**Task item**
Entries follow. Give back exactly the lines starting at the one containing "SEQ (R69). -/" and ending at the one containing "if !x.enable then s else", and no other lines.

**Task input**

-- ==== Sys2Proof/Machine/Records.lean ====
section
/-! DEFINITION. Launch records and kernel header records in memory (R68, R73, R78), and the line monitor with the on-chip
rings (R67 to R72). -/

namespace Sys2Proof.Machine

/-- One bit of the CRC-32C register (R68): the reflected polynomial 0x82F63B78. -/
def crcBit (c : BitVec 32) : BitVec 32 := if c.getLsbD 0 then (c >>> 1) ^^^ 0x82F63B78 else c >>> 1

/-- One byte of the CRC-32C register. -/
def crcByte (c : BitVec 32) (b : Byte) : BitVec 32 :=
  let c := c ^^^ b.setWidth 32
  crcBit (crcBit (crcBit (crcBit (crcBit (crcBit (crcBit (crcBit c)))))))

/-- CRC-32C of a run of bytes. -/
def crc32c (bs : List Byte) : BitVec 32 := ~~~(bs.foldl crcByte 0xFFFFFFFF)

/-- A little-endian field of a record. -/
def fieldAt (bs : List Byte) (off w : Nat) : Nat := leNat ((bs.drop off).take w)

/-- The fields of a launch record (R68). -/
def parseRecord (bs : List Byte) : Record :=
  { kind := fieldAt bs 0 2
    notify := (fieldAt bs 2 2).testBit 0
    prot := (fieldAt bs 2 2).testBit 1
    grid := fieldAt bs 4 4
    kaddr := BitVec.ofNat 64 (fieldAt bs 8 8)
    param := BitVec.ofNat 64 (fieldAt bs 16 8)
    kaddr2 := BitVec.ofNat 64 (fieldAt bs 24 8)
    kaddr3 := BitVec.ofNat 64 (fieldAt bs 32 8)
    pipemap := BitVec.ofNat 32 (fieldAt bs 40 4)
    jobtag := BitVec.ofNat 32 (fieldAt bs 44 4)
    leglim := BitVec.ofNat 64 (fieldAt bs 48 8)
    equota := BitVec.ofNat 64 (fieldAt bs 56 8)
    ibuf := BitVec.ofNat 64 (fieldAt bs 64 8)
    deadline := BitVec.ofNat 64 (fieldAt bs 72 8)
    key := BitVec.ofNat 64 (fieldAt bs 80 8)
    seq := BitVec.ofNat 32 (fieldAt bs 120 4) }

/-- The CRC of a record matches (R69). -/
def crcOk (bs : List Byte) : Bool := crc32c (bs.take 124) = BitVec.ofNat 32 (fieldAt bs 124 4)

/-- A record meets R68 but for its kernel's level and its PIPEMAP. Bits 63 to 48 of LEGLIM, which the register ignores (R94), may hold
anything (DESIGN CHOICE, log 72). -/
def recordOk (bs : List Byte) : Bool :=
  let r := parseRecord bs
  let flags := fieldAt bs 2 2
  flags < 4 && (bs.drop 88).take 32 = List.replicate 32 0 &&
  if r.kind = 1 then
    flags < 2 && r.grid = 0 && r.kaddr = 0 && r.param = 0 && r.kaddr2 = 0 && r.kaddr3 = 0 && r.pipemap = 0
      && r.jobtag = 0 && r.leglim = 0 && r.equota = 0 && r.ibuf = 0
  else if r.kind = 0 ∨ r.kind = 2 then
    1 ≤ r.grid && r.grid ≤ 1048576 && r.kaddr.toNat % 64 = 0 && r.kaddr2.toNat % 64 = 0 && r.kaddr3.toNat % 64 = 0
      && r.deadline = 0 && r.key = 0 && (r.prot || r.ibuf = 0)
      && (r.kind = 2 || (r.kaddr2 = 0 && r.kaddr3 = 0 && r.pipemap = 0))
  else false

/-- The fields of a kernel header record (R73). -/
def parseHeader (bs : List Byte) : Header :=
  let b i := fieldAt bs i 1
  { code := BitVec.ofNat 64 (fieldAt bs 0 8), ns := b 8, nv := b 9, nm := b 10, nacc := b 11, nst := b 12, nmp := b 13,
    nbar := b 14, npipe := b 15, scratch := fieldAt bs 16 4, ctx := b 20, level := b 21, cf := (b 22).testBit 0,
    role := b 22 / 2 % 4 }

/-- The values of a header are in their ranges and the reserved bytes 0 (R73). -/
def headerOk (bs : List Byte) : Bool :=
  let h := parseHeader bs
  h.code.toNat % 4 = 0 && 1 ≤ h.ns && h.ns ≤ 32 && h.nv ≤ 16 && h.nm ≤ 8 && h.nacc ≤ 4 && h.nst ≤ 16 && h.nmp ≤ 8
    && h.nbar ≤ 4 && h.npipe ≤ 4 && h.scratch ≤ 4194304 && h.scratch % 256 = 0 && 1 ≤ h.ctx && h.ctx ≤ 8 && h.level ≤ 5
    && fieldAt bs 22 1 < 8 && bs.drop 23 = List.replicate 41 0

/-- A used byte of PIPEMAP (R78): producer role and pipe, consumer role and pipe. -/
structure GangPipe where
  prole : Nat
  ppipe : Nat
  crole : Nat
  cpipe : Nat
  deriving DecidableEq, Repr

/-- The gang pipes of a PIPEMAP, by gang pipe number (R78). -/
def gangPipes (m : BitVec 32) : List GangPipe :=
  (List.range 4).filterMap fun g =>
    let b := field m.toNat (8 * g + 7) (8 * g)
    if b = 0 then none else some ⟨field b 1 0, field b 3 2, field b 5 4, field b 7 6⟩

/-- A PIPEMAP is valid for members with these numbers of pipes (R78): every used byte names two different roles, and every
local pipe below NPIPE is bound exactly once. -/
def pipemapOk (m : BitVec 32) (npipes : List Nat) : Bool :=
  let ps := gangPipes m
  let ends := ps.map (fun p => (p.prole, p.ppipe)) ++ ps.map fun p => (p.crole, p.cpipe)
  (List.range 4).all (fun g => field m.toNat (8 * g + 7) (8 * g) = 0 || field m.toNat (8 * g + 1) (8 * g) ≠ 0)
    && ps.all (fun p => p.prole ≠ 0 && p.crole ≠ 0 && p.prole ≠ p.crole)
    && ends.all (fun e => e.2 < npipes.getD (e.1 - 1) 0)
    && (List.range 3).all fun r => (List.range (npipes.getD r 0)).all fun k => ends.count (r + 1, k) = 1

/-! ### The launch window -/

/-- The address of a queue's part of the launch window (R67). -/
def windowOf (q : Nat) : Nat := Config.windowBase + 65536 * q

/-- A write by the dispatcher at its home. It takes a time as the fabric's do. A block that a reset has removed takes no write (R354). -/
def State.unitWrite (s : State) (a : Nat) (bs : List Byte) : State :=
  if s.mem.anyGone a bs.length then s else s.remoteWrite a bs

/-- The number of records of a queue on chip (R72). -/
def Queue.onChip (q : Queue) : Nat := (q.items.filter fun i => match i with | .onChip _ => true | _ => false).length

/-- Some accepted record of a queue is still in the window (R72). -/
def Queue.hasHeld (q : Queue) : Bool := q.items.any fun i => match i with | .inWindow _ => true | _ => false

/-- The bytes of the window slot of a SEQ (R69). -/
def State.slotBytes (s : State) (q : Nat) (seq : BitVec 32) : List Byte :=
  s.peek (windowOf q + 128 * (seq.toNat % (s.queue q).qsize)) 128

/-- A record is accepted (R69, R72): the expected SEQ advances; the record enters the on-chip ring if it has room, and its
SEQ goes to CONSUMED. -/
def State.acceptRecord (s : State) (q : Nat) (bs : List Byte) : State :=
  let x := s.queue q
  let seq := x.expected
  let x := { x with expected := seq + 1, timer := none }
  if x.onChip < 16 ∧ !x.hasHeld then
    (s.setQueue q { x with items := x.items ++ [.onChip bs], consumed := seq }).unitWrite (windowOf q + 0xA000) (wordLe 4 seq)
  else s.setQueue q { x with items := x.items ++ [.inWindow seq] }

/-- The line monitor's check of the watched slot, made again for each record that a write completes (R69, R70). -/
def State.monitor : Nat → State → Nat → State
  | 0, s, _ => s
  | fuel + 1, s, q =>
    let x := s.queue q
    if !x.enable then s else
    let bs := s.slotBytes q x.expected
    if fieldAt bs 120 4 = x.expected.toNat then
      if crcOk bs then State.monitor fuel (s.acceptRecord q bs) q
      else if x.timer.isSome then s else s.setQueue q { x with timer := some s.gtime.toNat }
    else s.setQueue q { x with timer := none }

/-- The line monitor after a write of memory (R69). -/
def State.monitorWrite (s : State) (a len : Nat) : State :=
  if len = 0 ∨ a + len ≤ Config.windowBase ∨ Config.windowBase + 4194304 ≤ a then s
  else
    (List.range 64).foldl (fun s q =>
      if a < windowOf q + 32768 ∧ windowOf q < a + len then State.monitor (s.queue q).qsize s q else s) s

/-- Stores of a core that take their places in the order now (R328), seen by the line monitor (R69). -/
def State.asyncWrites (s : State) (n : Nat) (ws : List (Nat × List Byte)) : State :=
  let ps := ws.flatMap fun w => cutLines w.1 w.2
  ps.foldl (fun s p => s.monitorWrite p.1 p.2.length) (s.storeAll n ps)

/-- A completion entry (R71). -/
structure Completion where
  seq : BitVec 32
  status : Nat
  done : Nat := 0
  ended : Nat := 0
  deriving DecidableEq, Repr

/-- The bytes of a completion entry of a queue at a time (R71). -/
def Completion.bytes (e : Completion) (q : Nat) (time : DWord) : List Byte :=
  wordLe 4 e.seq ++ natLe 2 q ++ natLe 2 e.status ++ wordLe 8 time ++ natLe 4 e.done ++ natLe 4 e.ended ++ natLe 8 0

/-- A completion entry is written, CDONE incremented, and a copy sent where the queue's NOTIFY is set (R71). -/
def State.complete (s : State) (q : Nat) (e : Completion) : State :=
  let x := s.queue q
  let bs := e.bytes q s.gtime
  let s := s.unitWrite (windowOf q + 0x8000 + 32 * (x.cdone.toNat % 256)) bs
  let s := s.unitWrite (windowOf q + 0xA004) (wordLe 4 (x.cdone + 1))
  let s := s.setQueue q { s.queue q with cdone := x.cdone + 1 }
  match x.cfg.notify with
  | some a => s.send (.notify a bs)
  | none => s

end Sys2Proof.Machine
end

--

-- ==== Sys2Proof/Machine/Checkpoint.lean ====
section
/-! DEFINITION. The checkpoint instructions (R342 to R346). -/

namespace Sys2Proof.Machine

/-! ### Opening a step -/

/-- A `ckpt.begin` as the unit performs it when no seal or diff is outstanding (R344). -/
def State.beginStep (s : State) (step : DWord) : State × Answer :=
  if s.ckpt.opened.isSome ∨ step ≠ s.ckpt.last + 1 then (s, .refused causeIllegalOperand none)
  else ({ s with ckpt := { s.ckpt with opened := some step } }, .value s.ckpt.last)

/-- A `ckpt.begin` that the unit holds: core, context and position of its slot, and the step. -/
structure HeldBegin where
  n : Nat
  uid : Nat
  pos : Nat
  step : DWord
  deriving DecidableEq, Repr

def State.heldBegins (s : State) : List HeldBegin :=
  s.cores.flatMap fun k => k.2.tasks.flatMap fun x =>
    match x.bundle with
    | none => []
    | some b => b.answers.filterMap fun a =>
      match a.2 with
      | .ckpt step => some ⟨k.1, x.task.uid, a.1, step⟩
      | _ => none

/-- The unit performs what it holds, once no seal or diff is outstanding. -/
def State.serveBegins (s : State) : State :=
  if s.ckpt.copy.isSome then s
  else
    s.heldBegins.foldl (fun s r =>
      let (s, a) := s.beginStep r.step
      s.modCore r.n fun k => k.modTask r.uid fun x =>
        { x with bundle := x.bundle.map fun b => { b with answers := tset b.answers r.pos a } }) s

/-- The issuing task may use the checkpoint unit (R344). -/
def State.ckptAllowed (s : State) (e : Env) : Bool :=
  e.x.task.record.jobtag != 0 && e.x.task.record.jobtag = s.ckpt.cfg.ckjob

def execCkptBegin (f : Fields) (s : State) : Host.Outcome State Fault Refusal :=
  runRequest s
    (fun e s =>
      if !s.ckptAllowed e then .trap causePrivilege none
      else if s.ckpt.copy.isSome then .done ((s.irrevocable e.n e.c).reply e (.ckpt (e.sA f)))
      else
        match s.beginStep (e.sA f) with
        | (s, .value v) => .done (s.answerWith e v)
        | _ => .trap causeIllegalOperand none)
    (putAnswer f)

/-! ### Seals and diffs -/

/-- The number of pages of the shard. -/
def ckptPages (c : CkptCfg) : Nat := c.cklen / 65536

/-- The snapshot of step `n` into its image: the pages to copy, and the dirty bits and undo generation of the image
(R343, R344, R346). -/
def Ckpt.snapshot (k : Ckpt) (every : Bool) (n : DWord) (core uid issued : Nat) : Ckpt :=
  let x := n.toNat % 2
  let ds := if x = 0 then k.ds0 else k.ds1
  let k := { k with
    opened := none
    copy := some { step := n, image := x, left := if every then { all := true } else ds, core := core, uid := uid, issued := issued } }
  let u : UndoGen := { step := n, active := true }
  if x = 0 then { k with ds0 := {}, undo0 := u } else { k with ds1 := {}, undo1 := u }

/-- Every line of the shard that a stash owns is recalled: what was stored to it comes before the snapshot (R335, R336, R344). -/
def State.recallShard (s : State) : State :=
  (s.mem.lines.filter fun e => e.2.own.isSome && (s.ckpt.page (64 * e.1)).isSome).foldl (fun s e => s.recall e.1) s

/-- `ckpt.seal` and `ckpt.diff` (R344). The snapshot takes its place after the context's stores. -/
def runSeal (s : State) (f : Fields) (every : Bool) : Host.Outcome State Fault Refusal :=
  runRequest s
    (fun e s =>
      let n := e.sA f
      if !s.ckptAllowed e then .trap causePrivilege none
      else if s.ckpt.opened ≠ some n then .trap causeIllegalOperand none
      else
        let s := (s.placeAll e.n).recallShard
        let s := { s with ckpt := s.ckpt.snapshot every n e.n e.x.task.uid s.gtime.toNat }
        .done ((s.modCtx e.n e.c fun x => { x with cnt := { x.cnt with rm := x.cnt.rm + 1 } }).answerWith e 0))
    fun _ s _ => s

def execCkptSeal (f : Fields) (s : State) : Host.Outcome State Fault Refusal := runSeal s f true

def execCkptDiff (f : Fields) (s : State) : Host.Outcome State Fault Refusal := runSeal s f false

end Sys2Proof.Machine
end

==

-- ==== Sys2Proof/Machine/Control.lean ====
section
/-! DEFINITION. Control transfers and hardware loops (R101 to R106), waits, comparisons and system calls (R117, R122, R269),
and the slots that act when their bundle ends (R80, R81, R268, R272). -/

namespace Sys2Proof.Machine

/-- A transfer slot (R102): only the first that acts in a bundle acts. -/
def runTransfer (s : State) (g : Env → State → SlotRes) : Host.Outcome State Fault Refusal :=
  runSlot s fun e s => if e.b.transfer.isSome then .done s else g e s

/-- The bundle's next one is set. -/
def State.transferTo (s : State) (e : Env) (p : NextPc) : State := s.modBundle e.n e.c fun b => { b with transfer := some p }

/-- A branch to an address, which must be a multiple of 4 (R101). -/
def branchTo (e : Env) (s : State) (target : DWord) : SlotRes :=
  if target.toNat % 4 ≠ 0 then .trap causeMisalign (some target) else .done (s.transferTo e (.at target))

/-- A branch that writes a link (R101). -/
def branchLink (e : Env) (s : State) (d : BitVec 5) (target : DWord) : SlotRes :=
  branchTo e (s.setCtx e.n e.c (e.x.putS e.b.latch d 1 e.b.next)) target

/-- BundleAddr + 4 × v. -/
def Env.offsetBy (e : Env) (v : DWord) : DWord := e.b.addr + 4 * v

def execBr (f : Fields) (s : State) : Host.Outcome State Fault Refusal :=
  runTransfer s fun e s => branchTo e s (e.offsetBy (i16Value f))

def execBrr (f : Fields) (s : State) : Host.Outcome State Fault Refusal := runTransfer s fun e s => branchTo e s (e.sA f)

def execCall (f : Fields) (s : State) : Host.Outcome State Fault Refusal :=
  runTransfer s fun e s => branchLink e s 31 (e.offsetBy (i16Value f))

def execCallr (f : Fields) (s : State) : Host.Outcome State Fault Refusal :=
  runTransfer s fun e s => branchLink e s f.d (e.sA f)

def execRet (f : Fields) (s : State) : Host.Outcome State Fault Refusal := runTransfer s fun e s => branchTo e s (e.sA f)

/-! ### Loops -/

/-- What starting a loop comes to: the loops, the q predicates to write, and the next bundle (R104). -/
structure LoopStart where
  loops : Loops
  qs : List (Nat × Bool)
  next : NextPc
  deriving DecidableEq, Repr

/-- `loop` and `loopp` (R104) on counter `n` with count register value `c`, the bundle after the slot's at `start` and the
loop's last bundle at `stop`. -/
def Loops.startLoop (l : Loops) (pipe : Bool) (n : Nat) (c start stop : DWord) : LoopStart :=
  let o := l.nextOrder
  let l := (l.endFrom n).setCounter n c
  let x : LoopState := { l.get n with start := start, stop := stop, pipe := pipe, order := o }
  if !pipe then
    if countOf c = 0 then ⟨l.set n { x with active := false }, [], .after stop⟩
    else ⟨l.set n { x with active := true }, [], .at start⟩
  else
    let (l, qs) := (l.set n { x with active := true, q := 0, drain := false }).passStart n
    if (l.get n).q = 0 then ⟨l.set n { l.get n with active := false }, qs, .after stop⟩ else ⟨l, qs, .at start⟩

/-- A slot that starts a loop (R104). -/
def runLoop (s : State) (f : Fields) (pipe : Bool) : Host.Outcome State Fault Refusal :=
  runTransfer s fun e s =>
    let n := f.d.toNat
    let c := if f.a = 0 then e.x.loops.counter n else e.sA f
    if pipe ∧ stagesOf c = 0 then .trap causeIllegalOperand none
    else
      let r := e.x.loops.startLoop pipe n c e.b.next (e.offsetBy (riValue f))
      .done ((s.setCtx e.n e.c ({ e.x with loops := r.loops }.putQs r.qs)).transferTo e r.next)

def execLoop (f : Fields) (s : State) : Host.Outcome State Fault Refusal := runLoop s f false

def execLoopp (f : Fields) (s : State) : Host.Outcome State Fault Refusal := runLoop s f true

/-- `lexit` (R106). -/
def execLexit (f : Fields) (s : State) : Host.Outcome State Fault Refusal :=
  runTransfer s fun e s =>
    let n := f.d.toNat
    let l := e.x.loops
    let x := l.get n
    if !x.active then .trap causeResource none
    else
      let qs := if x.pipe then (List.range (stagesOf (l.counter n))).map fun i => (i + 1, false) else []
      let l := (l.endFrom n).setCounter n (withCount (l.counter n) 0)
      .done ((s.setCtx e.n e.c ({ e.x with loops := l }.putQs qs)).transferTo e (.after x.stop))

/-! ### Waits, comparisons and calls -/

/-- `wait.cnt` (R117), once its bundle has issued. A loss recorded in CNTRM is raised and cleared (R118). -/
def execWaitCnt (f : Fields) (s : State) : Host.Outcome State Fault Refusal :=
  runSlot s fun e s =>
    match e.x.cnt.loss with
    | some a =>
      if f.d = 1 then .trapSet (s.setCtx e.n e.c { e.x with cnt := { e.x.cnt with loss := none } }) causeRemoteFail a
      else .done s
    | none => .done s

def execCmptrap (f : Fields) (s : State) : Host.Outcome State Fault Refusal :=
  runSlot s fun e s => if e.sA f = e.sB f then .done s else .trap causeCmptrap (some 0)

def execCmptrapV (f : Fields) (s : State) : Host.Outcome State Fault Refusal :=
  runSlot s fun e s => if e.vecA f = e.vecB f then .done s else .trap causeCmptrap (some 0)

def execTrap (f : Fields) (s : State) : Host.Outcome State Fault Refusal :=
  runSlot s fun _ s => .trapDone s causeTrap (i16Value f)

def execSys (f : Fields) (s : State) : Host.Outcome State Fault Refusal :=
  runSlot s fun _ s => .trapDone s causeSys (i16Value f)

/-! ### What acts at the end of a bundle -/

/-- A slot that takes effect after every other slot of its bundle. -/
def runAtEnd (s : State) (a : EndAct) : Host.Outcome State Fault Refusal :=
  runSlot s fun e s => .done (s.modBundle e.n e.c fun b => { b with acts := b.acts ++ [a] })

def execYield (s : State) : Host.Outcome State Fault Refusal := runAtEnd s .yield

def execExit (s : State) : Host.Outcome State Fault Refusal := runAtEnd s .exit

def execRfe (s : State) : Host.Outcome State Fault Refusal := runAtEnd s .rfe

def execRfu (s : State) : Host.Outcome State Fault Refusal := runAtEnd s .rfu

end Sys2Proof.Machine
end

**Answer to this exercise**
/-- The bytes of the window slot of a SEQ (R69). -/
def State.slotBytes (s : State) (q : Nat) (seq : BitVec 32) : List Byte :=
  s.peek (windowOf q + 128 * (seq.toNat % (s.queue q).qsize)) 128

/-- A record is accepted (R69, R72): the expected SEQ advances; the record enters the on-chip ring if it has room, and its
SEQ goes to CONSUMED. -/
def State.acceptRecord (s : State) (q : Nat) (bs : List Byte) : State :=
  let x := s.queue q
  let seq := x.expected
  let x := { x with expected := seq + 1, timer := none }
  if x.onChip < 16 ∧ !x.hasHeld then
    (s.setQueue q { x with items := x.items ++ [.onChip bs], consumed := seq }).unitWrite (windowOf q + 0xA000) (wordLe 4 seq)
  else s.setQueue q { x with items := x.items ++ [.inWindow seq] }

/-- The line monitor's check of the watched slot, made again for each record that a write completes (R69, R70). -/
def State.monitor : Nat → State → Nat → State
  | 0, s, _ => s
  | fuel + 1, s, q =>
    let x := s.queue q
    if !x.enable then s else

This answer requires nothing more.